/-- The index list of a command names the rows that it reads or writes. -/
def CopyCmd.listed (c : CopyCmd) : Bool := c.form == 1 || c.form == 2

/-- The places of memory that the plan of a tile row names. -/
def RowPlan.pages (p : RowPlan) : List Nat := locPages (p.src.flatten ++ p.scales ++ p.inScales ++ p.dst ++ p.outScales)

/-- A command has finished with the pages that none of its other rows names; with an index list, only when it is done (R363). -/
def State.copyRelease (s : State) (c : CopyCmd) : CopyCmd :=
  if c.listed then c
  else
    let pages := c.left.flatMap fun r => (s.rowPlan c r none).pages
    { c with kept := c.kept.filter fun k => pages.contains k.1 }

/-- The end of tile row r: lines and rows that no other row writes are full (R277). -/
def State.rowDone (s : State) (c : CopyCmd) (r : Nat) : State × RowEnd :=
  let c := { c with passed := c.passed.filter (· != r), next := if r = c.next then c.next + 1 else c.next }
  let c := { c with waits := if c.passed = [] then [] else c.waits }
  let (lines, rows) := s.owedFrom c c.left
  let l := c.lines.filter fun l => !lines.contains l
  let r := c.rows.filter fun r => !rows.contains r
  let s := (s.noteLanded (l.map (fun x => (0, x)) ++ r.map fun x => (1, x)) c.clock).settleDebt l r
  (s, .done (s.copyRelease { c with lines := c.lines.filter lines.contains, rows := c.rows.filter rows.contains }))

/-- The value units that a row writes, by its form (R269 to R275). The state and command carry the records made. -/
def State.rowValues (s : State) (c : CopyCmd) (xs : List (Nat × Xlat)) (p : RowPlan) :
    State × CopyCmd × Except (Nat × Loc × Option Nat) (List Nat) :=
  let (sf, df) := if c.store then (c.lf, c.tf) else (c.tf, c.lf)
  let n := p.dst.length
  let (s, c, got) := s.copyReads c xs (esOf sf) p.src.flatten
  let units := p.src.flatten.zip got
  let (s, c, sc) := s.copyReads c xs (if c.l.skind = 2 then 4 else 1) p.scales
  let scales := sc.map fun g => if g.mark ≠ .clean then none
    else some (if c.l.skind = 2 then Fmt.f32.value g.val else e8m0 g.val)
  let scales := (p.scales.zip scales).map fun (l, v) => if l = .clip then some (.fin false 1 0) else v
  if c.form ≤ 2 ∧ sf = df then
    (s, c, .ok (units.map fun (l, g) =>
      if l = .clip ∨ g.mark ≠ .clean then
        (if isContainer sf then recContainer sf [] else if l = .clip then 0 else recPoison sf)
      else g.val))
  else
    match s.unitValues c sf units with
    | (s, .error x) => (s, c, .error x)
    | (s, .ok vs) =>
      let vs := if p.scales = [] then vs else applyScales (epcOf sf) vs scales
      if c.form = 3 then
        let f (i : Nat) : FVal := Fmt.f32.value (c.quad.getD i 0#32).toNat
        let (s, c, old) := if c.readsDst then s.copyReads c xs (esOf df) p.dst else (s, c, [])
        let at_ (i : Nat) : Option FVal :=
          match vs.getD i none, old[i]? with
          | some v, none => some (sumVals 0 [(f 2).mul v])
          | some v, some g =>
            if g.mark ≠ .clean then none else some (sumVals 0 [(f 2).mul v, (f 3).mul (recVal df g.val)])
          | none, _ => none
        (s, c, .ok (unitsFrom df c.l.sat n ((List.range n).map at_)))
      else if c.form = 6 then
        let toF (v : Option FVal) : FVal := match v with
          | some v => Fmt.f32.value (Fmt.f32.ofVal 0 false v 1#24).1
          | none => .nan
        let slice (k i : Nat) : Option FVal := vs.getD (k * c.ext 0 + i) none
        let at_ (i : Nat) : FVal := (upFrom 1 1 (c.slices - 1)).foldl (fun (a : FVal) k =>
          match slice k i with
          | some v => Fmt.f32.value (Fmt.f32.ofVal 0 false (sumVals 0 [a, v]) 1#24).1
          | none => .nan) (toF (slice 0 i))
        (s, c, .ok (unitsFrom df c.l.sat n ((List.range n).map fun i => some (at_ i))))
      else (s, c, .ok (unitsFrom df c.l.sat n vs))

----------------------------------------

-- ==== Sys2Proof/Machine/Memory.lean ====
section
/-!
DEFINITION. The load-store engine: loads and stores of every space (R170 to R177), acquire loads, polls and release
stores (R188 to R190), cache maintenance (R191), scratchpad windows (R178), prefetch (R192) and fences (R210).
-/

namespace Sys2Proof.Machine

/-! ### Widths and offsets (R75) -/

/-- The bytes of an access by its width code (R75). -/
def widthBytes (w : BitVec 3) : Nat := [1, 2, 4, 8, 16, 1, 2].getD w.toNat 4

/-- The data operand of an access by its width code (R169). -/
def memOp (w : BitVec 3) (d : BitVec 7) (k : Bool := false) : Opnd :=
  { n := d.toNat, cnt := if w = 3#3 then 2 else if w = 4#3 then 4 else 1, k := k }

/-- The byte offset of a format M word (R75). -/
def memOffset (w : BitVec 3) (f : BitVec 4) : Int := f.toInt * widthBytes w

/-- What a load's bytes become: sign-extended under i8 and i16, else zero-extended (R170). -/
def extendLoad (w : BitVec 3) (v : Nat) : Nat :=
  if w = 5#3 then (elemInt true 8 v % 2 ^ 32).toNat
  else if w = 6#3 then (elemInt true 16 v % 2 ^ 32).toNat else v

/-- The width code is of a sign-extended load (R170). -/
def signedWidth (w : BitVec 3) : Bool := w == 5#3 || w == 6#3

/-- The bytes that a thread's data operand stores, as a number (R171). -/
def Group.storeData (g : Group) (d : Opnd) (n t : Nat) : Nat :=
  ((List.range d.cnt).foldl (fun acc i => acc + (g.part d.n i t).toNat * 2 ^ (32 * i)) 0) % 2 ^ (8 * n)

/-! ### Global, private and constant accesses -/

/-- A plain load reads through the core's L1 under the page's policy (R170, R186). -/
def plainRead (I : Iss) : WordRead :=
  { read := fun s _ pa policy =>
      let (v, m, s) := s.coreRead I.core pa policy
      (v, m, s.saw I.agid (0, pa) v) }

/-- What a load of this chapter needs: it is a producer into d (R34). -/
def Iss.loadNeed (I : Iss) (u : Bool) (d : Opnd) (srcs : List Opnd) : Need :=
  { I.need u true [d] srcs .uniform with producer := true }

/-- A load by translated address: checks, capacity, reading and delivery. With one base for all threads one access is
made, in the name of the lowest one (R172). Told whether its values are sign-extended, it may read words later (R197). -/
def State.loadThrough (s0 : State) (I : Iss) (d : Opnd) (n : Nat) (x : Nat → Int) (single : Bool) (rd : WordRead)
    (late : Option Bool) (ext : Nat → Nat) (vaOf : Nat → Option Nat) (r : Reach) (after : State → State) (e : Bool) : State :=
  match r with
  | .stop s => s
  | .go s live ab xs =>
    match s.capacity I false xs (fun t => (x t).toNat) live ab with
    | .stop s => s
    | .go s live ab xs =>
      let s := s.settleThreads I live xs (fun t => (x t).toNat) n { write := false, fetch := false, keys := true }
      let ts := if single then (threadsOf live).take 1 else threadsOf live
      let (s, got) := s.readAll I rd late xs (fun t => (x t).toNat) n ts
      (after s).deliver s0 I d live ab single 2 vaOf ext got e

----------------------------------------

- _What needs to be done_:
Every line above from the line with "(v, m, s.saw" to the line with "let s := s.settleThreads", inclusive, must be returned exactly; no other line belongs in the reply.

- _Your response_:
      (v, m, s.saw I.agid (0, pa) v) }

/-- What a load of this chapter needs: it is a producer into d (R34). -/
def Iss.loadNeed (I : Iss) (u : Bool) (d : Opnd) (srcs : List Opnd) : Need :=
  { I.need u true [d] srcs .uniform with producer := true }

/-- A load by translated address: checks, capacity, reading and delivery. With one base for all threads one access is
made, in the name of the lowest one (R172). Told whether its values are sign-extended, it may read words later (R197). -/
def State.loadThrough (s0 : State) (I : Iss) (d : Opnd) (n : Nat) (x : Nat → Int) (single : Bool) (rd : WordRead)
    (late : Option Bool) (ext : Nat → Nat) (vaOf : Nat → Option Nat) (r : Reach) (after : State → State) (e : Bool) : State :=
  match r with
  | .stop s => s
  | .go s live ab xs =>
    match s.capacity I false xs (fun t => (x t).toNat) live ab with
    | .stop s => s
    | .go s live ab xs =>
      let s := s.settleThreads I live xs (fun t => (x t).toNat) n { write := false, fetch := false, keys := true }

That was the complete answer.